Richard Serra, “Tilted Arc” (1981) (via

Even where the critics, and artists in general, have not swallowed this Kool-Aid, they have exhibited a remarkable patience, one might even say an inexplicable tolerance, for Koons’s work and for the rhetoric he has generated around it over the years. In all the time I have been in the art world (a very tiny place growing tinier everyday despite its global economic affectations), I have never witnessed such tolerance, such patience, for any one artist, for any one modality of art — let’s call it neo-Pop, or, more accurately, Super-Kitsch — which has basically taken hold of this subset of the cultural world-at-large like a virus, simply not allowing itself to be countered or subverted, neither from outside nor from the inside (David Salle’s concept of subversive complicity notwithstanding). Even Richard Prince, with the exception of his best work (the early photography) from the late 1970s and early 1980s, has succumbed to a version of this modality. If you think the drone of Hip Hop, with all of its pseudo-dialectical racism in tow, is the only kind of music out there, because that is all that is funneled through the media and Pop Culture, controlled as these are by certain corporate interests, then you must also think the only artists who matter out there right now are the ones represented by galleries or, in this case, major labels. Think about the uproar and debacle surrounding “Tilted Arc,” a work of art by Richard Serra stationed on Foley Federal Plaza in Manhattan in 1981. Whether you were for or against it — this ominous, hulking thing which mutely imposed itself on the office workers when they congregated on the Plaza, usually during their lunch hour, and generally blocking the flow of pedestrian traffic — you knew in your heart (that inconsequential organ with no philosophical basis or reality) that this was really about the limited and oppressive nature of Minimal, and even Postminimal, art (with the possible exceptions of Hesse, Smithson, and Nauman), and that the culture had had enough of Judd’s ridiculous pronouncements about the end of art, a movement which was so utterly and inherently corporate in nature. A ‘movement’ surpassed in the ludicrousness of its ethical claims only by Kosuth and ‘his’ followers. What had come to pass was not the end of art but the end of a certain period or kind of art — thankfully.

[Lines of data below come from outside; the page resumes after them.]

/-- 30_encoding.md section 6: the host stops at the first status other than OK, which is the result, whatever commands it
issues and whichever of them it is; so does each of the four pseudo-commands. In particular: an initial value of another
length, a schedule that is missing, and, in every state, a ciphertext that cannot be cut into blocks, for which no
command is issued. -/
def Obligations.MessageCommandsStopAtTheFirstError : Prop :=
  (∀ (before after : List Instr) (i : Instr) (got g : List Byte) (s u v : State) (e : CmdError),
    issue before got s = some (u, .ok g) → transact (encode i) u = some (v, .error e) →
      issue (before ++ i :: after) got s = some (v, .error e)) ∧
  (∀ (p : Pseudo) (before after : List Instr) (i : Instr) (g : List Byte) (s u v : State) (e : CmdError),
    expandPseudo p = some (before ++ i :: after) →
      issue before [] s = some (u, .ok g) → transact (encode i) u = some (v, .error e) →
        runPseudo p s = some (v, .error e)) ∧
  ∀ (s : State) (iv m : List Byte),
    (m.length % 16 ≠ 0 ∨ m = [] →
      runPseudo (.cbcdec iv m) s = some (s, .error .invalidBlockLength) ∧
      runPseudo (.ctrdec iv m) s = some (s, .error .invalidBlockLength)) ∧
    (iv.length ≠ 16 → iv.length ≤ 255 →
      (∀ p ∈ [Pseudo.cbcenc iv m, .ctrenc iv m],
        runPseudo p s = some (s.answer (.error .invalidBlockLength), .error .invalidBlockLength)) ∧
      (m.length % 16 = 0 → m ≠ [] → ∀ p ∈ [Pseudo.cbcdec iv m, .ctrdec iv m],
        runPseudo p s = some (s.answer (.error .invalidBlockLength), .error .invalidBlockLength))) ∧
    (iv.length = 16 → s.ksValid = false →
      (∀ p, p = Pseudo.cbcenc iv m ∨ p = .cbcdec iv m ∧ m.length % 16 = 0 ∧ m ≠ [] →
        ∃ t, runPseudo p s = some (t, .error .notReady) ∧
          t.cv = blockOfBytes iv ∧ t.cvValid = true ∧ t.outbox = s.outbox ++ [.ok [], .error .notReady]) ∧
      ∀ p, p = Pseudo.ctrenc iv m ∨ p = .ctrdec iv m ∧ m.length % 16 = 0 ∧ m ≠ [] →
        ∃ t, runPseudo p s = some (t, .error .notReady) ∧
          t.cb = blockOfBytes iv ∧ t.cbValid = true ∧ t.outbox = s.outbox ++ [.ok [], .error .notReady])

/-- 45_padding_cbc.md section 3, 46_ctr.md section 3: decrypting the encryption of a message gives the message, for
every message, IV or counter and schedule, whichever value `UNPAD_STRICT` has. -/
def Obligations.MessagesRoundTrip : Prop :=
  ∀ (w : Vector Word 60) (nr : Nat) (iv : Block) (msg : List Byte) (strict : Bool),
    cbcDecryptMessage strict (decrypt w nr) iv (cbcEncryptMessage (encrypt w nr) iv msg) = .ok msg ∧
    ctrDecryptMessage strict (encrypt w nr) iv (ctrEncryptMessage (encrypt w nr) iv msg) = .ok msg
end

There was manifest in the culture, in whatever deformed state, a critical threshold, which not only made people impatient, it even made them, wrongly or rightly, intolerant of what had by that time become the status quo in the art world, or, let us say simply, an annoying irritant in that world, and especially in that unknowing (but knowing) larger outer world, no matter how ‘light’ (Conceptual Art in the form of a ‘menu’ or list of directions) or how heavy, how many tons, that irritant weighed. Not only has there been no real negative or critical reaction to Koons’s work on the part of artists, there has been almost no critical response that has not simultaneously greeted the work ultimately with open arms, taking at the most ad hominem pot shots at the theatrical, Dalíesque, ever-smiling persona Koons has shrewdly shaped over the years. A cartoon character he has created, partially to protect himself but also partly to dare, to encourage, these whimsical attacks, which he knows ultimately advance his cause, since he also knows that even bad publicity is good for the cause – the ‘cause’, of course, being himself. In this respect, he has an overwhelmingly generous dialectical mind, and this text only contributes to that cause – and no amount of Brechtian self-awareness or bracketing of this argument or discourse (such as this selfsame period) will change that.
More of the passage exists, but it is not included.